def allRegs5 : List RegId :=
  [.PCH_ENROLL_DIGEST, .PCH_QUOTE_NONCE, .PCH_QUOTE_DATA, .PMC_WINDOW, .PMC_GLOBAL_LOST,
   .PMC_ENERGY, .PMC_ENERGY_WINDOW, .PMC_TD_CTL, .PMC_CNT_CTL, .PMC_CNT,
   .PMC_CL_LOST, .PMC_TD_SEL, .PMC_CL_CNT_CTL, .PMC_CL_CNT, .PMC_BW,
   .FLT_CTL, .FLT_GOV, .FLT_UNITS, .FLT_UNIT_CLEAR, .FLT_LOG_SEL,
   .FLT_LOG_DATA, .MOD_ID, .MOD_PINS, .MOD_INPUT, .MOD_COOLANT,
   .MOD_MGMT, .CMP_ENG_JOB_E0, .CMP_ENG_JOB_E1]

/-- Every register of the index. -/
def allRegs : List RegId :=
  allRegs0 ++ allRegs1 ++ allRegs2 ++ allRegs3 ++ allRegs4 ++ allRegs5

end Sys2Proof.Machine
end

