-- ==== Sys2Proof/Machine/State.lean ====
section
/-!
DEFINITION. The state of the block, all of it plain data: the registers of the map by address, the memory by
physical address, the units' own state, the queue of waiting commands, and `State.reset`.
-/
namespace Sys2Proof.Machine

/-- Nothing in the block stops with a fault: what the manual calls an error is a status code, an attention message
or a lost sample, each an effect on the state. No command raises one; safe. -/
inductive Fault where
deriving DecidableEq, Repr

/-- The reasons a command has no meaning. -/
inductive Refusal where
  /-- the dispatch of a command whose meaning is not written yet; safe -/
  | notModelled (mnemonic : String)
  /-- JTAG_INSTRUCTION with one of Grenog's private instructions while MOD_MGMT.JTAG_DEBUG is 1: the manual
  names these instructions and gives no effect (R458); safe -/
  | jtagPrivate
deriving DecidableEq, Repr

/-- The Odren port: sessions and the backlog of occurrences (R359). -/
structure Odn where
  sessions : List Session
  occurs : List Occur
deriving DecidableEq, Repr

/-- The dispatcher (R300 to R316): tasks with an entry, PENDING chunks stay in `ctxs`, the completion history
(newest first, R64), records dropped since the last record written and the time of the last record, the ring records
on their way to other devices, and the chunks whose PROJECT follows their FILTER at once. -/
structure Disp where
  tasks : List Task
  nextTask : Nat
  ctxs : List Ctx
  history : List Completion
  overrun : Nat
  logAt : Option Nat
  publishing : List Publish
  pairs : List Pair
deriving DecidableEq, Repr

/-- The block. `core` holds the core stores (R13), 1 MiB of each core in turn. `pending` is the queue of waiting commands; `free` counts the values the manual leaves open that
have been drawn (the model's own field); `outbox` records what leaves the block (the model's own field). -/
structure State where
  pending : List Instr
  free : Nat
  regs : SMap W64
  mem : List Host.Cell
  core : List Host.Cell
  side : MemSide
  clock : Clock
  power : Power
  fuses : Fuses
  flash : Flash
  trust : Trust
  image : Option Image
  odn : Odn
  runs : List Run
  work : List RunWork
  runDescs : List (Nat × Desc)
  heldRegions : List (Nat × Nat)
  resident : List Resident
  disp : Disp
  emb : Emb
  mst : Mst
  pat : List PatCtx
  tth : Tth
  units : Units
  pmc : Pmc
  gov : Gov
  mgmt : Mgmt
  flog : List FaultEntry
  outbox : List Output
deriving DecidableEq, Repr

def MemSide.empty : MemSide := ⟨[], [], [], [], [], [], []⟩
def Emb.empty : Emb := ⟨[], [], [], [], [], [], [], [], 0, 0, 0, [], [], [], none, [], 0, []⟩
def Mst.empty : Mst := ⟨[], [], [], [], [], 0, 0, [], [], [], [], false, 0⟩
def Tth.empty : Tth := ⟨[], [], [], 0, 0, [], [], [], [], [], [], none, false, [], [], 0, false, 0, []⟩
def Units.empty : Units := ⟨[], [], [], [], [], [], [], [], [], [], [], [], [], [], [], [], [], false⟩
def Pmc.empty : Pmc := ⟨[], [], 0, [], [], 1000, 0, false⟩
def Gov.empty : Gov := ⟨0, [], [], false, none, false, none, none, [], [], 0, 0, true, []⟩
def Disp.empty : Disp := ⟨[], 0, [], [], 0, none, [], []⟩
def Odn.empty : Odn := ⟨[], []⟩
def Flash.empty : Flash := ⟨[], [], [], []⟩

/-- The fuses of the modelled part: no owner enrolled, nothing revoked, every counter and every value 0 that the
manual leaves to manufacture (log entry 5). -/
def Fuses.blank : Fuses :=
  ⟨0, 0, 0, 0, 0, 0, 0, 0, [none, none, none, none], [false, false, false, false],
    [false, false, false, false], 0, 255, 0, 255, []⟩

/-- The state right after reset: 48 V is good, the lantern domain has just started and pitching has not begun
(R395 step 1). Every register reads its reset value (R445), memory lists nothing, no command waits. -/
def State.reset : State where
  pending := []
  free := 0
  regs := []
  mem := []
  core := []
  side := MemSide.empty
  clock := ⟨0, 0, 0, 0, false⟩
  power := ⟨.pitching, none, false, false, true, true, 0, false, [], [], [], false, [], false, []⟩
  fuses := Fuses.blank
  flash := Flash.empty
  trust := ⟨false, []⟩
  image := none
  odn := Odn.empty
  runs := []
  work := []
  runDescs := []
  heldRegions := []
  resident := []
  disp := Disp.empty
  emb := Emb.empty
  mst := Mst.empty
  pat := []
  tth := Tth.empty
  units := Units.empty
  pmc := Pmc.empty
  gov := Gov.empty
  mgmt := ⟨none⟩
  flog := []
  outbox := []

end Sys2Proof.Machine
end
* * * *
Please list every line of the records that contains "free".

/-- The block. `core` holds the core stores (R13), 1 MiB of each core in turn. `pending` is the queue of waiting commands; `free` counts the values the manual leaves open that
  free : Nat
  free := 0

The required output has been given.